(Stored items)

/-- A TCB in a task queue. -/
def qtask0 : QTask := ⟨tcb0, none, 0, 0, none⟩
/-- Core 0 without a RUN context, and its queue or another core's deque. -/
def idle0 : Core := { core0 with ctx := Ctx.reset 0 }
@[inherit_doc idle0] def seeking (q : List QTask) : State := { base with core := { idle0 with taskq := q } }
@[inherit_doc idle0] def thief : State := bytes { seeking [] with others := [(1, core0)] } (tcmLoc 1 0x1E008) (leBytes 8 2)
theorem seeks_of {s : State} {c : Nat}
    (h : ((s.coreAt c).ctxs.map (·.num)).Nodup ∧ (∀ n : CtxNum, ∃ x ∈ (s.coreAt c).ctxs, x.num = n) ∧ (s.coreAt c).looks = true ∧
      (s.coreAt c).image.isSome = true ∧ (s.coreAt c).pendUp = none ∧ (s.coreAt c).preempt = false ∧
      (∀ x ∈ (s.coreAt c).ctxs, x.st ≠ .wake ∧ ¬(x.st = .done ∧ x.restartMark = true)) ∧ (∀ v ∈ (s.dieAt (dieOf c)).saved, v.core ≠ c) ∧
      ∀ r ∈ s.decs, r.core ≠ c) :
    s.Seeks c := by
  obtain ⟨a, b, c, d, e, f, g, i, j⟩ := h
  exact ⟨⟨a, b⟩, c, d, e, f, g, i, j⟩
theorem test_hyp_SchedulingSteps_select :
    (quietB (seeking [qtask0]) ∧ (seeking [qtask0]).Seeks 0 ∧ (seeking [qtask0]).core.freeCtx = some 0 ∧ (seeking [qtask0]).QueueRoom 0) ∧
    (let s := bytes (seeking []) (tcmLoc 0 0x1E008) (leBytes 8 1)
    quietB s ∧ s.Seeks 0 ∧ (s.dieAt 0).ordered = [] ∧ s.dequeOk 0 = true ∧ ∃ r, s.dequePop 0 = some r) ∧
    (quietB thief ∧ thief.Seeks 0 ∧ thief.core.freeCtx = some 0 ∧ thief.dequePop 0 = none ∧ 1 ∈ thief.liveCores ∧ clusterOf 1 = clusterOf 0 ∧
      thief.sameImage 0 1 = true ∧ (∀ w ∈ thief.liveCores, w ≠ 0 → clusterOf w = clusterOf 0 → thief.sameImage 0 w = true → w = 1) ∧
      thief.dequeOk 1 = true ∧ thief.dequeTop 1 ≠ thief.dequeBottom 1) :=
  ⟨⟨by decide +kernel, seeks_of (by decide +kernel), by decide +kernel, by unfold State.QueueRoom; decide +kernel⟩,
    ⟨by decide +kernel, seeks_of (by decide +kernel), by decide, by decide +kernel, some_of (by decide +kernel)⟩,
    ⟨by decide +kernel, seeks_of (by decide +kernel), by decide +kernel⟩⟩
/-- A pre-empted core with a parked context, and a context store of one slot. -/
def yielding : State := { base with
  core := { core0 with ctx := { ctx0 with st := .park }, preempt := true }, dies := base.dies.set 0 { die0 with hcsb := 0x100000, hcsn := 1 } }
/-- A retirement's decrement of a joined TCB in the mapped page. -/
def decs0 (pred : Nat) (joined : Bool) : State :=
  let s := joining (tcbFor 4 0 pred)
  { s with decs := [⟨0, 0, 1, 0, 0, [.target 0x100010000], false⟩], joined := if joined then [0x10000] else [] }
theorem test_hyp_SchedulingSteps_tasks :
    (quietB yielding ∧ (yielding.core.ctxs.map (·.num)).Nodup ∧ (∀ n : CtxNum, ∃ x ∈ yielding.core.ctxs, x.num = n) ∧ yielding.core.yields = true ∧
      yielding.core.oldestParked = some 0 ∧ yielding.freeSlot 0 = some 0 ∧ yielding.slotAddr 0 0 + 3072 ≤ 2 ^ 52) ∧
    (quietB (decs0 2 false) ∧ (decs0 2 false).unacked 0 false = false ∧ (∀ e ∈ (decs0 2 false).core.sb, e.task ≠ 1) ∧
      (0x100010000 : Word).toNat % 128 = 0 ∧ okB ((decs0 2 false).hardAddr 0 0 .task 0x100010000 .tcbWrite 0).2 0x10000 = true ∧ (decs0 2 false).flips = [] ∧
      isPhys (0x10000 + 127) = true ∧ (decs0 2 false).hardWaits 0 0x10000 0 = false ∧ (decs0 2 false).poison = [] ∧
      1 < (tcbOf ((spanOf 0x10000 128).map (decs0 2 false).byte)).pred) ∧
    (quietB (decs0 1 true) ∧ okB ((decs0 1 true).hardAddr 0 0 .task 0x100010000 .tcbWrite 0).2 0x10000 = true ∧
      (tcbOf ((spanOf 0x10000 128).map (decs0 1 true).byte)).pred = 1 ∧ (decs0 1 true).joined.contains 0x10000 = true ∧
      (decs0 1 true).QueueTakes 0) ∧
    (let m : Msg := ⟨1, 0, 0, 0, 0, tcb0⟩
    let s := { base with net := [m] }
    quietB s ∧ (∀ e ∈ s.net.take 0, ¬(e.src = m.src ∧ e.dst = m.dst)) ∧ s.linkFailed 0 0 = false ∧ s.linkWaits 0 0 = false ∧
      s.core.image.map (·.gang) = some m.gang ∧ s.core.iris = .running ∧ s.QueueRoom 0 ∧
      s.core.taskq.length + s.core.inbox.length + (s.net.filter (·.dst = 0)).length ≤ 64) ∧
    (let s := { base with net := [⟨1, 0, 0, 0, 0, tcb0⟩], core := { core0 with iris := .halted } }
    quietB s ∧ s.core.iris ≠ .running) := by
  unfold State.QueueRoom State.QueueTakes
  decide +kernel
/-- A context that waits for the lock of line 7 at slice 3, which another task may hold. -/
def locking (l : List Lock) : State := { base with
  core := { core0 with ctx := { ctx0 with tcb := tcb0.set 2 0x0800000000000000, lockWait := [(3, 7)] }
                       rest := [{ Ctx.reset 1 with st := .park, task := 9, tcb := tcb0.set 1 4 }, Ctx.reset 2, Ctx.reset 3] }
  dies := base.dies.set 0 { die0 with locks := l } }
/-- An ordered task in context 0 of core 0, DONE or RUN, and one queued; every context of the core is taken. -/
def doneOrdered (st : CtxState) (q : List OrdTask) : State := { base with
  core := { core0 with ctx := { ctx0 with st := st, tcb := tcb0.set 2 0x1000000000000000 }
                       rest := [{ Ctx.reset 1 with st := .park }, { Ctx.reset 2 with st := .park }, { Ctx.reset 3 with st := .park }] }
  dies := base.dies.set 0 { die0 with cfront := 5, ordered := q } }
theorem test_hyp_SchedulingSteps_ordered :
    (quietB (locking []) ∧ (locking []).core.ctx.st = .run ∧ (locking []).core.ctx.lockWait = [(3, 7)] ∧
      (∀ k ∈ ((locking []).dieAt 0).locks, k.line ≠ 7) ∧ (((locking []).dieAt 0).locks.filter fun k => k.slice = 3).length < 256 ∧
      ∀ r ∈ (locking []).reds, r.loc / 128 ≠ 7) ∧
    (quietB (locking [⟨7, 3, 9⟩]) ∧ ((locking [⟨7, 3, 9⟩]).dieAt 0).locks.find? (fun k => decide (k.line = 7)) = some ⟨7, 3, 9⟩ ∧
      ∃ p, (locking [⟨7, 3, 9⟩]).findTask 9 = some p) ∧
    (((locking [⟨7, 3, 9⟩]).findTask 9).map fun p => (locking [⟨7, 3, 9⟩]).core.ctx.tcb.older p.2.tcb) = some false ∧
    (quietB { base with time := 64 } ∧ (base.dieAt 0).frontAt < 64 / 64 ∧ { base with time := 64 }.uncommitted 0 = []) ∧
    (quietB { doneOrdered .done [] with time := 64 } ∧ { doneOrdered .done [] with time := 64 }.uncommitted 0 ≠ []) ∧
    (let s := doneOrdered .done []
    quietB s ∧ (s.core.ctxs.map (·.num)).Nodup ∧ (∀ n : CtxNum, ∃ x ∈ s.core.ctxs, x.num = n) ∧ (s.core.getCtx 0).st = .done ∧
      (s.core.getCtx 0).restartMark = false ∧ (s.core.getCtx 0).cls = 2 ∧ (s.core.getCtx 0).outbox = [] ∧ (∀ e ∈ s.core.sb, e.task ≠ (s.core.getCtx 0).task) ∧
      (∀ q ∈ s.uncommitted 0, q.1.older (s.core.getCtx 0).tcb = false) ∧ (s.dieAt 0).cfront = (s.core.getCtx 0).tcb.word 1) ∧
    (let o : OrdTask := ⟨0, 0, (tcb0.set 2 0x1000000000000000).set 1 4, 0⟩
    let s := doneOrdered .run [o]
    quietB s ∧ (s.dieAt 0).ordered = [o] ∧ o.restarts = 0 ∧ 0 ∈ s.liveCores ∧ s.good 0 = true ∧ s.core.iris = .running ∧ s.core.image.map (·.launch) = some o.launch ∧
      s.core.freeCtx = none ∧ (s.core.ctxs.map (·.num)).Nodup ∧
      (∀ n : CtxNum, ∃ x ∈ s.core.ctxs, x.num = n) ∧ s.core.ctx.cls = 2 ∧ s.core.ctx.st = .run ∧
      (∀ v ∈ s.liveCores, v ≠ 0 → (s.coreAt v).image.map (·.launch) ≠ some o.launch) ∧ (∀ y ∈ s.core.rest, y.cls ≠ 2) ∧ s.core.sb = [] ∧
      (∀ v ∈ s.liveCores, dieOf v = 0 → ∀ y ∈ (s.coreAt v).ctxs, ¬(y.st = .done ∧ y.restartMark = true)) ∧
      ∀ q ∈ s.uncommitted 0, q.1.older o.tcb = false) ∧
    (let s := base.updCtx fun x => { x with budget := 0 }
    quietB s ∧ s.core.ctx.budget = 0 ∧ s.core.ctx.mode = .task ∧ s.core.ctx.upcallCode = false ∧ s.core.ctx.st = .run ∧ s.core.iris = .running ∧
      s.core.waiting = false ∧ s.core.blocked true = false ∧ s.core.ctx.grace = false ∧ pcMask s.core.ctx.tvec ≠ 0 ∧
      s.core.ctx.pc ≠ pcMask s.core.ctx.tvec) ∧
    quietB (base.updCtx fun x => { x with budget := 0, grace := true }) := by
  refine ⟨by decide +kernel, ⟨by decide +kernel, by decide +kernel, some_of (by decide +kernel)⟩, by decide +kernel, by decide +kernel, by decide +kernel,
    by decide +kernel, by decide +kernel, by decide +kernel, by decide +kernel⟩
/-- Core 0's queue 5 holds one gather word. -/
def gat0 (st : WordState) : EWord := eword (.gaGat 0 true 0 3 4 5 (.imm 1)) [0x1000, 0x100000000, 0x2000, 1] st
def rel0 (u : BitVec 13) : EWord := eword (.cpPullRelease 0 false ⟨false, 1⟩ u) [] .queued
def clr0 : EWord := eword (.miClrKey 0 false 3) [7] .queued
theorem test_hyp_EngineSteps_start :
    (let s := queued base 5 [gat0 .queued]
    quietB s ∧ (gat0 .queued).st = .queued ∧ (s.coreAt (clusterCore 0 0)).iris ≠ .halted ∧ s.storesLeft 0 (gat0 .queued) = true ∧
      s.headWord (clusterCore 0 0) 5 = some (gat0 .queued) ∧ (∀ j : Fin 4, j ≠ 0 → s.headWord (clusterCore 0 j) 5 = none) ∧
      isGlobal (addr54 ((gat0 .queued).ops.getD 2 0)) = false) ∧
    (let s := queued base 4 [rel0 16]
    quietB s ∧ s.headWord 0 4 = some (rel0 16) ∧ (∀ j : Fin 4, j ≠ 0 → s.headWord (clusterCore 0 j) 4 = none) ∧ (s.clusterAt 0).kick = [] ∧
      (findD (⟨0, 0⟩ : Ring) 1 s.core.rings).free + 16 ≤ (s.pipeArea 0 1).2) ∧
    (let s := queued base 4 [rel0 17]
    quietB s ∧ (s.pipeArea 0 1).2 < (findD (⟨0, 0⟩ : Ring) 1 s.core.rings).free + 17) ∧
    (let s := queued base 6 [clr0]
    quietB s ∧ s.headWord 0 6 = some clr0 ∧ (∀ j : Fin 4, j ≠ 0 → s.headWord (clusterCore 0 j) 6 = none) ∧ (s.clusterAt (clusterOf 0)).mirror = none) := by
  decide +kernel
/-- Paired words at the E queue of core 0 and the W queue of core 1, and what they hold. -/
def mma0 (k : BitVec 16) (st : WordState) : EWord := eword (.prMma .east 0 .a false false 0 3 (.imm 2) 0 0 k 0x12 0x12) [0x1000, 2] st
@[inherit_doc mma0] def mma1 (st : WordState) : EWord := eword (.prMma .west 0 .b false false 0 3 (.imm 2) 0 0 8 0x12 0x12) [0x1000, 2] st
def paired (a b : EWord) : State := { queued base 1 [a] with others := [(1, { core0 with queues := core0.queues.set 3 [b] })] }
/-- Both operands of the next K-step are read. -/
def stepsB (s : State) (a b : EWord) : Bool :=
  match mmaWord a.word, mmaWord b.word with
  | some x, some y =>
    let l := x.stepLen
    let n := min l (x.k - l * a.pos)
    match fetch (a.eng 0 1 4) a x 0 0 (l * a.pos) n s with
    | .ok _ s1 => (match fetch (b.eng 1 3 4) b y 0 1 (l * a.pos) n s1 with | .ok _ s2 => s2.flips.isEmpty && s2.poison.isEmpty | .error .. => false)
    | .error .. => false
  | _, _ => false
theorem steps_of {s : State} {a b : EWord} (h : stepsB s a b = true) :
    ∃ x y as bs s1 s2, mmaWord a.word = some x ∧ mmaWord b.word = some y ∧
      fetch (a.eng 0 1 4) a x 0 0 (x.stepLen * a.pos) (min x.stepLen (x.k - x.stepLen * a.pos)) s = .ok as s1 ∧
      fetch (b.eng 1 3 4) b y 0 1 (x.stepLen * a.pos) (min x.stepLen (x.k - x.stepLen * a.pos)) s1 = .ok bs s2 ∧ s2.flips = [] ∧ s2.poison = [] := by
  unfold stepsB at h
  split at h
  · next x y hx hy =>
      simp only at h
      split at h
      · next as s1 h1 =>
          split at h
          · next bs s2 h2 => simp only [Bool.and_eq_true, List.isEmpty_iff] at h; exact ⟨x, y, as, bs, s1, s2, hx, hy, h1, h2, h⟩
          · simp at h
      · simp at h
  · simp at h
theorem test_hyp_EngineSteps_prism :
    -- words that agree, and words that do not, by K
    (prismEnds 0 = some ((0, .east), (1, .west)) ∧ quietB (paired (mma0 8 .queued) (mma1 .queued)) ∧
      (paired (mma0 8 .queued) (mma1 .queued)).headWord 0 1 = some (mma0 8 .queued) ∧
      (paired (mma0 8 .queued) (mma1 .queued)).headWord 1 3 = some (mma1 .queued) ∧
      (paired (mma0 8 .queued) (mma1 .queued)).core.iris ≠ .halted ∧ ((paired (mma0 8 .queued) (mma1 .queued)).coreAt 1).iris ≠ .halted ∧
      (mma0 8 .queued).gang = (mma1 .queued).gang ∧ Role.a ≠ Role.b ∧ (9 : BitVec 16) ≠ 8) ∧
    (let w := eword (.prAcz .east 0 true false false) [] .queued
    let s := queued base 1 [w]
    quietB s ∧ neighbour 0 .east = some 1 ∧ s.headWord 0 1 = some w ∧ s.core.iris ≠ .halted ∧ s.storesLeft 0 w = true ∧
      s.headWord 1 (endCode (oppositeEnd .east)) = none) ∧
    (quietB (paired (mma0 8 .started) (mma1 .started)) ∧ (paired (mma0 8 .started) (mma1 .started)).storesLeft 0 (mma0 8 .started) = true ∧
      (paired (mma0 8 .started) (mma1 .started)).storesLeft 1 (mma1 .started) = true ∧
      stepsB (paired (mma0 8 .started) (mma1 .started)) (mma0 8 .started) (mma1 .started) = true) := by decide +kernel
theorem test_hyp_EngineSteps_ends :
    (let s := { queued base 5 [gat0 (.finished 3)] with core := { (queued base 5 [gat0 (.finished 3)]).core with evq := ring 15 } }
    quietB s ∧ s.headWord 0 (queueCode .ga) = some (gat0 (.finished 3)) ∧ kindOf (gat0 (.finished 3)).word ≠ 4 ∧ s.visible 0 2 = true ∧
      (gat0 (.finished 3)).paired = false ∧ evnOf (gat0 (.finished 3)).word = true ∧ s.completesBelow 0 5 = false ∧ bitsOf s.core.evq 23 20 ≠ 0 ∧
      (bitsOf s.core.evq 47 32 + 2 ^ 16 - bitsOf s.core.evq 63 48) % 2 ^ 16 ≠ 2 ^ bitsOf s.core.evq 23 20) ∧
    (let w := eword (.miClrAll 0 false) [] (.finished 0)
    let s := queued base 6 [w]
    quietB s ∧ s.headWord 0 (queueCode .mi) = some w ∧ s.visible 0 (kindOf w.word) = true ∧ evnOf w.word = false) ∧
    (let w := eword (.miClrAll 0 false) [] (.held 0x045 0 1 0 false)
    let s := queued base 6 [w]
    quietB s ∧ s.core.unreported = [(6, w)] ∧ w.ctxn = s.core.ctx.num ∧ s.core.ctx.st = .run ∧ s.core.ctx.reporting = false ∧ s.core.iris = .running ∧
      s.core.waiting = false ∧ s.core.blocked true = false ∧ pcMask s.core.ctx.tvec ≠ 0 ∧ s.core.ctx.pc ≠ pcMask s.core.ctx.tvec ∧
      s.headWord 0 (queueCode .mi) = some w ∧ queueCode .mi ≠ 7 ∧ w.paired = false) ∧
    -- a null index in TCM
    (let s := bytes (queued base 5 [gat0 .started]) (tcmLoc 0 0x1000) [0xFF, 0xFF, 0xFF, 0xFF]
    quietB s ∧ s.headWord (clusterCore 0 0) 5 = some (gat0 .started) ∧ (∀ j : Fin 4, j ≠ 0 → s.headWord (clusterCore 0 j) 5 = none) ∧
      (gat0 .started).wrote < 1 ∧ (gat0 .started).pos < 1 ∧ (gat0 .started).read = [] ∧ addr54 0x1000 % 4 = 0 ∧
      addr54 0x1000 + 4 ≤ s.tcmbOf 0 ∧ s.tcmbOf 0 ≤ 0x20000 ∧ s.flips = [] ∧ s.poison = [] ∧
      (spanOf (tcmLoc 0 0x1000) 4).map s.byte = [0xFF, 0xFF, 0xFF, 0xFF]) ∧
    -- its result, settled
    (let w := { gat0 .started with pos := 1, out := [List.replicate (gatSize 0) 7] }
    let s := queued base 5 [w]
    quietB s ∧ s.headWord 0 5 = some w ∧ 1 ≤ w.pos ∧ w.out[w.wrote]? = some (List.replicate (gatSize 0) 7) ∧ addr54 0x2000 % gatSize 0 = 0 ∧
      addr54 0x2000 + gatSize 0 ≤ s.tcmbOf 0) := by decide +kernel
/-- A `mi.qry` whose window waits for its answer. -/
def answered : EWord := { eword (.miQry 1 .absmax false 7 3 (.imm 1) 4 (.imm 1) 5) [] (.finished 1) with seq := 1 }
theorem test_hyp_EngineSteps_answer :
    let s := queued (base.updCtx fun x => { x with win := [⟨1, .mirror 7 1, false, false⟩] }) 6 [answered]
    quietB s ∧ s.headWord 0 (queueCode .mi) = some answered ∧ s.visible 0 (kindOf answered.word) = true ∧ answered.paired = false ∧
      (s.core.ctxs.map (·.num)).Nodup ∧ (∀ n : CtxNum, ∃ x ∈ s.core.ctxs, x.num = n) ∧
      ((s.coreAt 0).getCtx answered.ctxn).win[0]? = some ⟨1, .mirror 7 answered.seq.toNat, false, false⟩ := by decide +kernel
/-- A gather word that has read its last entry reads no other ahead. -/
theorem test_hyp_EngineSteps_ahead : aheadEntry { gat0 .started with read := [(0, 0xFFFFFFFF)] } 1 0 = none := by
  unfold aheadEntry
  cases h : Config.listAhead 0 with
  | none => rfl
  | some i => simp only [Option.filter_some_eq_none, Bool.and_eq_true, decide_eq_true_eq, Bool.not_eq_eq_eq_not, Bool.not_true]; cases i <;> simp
...
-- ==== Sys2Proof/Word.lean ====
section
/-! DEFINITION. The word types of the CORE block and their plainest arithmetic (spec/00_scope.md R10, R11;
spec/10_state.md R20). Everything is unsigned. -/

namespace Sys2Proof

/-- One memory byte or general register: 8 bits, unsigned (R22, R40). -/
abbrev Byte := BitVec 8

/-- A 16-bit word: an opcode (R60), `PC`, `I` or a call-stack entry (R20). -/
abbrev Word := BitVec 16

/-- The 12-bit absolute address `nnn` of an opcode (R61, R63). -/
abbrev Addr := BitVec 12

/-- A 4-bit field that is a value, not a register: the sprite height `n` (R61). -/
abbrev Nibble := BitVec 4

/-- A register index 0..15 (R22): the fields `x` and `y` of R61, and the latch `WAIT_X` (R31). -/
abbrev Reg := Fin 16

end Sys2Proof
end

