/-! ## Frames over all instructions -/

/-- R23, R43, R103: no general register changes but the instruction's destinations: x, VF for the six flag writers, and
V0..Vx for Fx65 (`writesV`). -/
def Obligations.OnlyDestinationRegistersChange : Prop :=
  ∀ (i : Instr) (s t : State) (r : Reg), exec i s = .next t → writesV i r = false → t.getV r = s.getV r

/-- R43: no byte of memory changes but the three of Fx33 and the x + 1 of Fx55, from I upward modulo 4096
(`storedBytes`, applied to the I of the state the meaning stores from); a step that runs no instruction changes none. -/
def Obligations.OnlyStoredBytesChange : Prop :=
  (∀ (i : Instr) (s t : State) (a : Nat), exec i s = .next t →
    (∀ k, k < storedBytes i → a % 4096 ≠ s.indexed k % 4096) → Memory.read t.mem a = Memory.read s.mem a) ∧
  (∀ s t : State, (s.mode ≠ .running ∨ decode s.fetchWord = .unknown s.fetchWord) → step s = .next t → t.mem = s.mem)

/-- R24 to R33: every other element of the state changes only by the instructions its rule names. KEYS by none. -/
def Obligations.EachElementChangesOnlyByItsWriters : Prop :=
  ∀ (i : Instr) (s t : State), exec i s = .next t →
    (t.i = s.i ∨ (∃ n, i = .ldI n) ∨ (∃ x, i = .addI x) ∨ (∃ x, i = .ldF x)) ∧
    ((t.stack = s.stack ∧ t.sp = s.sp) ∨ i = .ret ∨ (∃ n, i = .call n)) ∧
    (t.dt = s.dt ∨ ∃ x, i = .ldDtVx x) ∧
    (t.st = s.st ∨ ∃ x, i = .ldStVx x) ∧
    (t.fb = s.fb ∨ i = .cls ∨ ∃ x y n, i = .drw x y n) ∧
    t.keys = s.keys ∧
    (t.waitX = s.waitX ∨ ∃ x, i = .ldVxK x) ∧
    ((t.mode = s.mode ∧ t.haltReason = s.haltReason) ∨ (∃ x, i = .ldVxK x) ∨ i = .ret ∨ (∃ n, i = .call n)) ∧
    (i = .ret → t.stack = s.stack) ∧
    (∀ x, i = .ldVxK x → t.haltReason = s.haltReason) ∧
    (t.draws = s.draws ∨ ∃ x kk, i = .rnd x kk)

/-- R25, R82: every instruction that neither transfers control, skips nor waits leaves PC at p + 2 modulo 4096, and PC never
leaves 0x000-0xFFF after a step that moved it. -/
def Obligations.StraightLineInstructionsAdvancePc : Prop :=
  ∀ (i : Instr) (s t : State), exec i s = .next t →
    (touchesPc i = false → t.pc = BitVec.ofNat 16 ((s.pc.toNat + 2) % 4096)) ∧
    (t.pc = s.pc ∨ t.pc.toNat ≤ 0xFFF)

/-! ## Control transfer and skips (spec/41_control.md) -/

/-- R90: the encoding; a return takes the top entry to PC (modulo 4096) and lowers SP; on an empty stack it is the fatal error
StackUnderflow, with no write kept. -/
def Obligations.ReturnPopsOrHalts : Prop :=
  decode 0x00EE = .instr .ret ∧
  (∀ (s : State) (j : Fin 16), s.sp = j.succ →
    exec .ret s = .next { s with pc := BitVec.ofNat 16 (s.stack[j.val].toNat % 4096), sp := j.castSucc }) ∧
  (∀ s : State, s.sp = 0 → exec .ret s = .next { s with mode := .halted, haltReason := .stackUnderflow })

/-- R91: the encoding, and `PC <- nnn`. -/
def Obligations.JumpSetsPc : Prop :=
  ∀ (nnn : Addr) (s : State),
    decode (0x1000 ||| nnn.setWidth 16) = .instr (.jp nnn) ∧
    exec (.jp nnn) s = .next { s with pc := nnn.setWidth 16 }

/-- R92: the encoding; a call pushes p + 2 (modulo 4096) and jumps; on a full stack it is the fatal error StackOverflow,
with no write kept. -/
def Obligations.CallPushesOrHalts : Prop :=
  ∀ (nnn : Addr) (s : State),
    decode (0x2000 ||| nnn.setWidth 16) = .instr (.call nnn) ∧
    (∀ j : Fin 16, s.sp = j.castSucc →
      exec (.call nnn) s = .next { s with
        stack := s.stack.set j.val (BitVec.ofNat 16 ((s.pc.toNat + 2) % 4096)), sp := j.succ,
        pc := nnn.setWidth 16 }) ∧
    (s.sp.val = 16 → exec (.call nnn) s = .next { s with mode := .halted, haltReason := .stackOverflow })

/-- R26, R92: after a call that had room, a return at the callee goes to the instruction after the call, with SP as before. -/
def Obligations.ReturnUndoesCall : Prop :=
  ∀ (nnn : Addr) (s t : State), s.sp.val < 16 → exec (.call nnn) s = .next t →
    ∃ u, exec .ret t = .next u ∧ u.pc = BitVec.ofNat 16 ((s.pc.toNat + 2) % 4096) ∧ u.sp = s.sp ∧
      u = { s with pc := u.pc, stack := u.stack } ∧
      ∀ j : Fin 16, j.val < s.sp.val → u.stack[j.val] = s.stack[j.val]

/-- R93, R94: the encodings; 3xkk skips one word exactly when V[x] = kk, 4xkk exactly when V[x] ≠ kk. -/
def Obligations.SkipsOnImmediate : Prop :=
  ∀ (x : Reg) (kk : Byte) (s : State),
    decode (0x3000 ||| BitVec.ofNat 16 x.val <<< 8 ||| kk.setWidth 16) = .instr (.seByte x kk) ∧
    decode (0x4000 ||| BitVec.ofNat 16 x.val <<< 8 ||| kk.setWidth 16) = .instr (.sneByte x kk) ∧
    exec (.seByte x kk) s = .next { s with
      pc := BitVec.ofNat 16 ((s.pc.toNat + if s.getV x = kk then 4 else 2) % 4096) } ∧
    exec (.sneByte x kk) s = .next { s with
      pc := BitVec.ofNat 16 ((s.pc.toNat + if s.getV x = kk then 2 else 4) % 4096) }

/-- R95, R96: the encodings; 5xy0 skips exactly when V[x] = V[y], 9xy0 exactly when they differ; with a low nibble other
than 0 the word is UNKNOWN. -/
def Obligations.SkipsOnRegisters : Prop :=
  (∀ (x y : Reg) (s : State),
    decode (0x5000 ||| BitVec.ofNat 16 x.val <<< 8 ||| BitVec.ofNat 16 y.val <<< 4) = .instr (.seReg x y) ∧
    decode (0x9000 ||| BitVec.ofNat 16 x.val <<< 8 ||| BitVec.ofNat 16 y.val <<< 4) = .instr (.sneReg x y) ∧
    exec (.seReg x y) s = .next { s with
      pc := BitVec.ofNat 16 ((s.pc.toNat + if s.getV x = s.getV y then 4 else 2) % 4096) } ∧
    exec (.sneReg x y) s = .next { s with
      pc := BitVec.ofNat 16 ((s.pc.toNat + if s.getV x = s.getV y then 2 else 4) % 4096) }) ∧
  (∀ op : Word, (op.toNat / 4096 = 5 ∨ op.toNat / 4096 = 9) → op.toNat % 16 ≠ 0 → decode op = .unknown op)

[TASK]: Take the line above containing "decode 0x00EE = .instr .ret ∧", the line containing "(∀ j : Fin 16, s.sp = j.castSucc →", and all lines in between, and copy them exactly without anything else.

[RESULT BELOW]:
  decode 0x00EE = .instr .ret ∧
  (∀ (s : State) (j : Fin 16), s.sp = j.succ →
    exec .ret s = .next { s with pc := BitVec.ofNat 16 (s.stack[j.val].toNat % 4096), sp := j.castSucc }) ∧
  (∀ s : State, s.sp = 0 → exec .ret s = .next { s with mode := .halted, haltReason := .stackUnderflow })

/-- R91: the encoding, and `PC <- nnn`. -/
def Obligations.JumpSetsPc : Prop :=
  ∀ (nnn : Addr) (s : State),
    decode (0x1000 ||| nnn.setWidth 16) = .instr (.jp nnn) ∧
    exec (.jp nnn) s = .next { s with pc := nnn.setWidth 16 }

/-- R92: the encoding; a call pushes p + 2 (modulo 4096) and jumps; on a full stack it is the fatal error StackOverflow,
with no write kept. -/
def Obligations.CallPushesOrHalts : Prop :=
  ∀ (nnn : Addr) (s : State),
    decode (0x2000 ||| nnn.setWidth 16) = .instr (.call nnn) ∧
    (∀ j : Fin 16, s.sp = j.castSucc →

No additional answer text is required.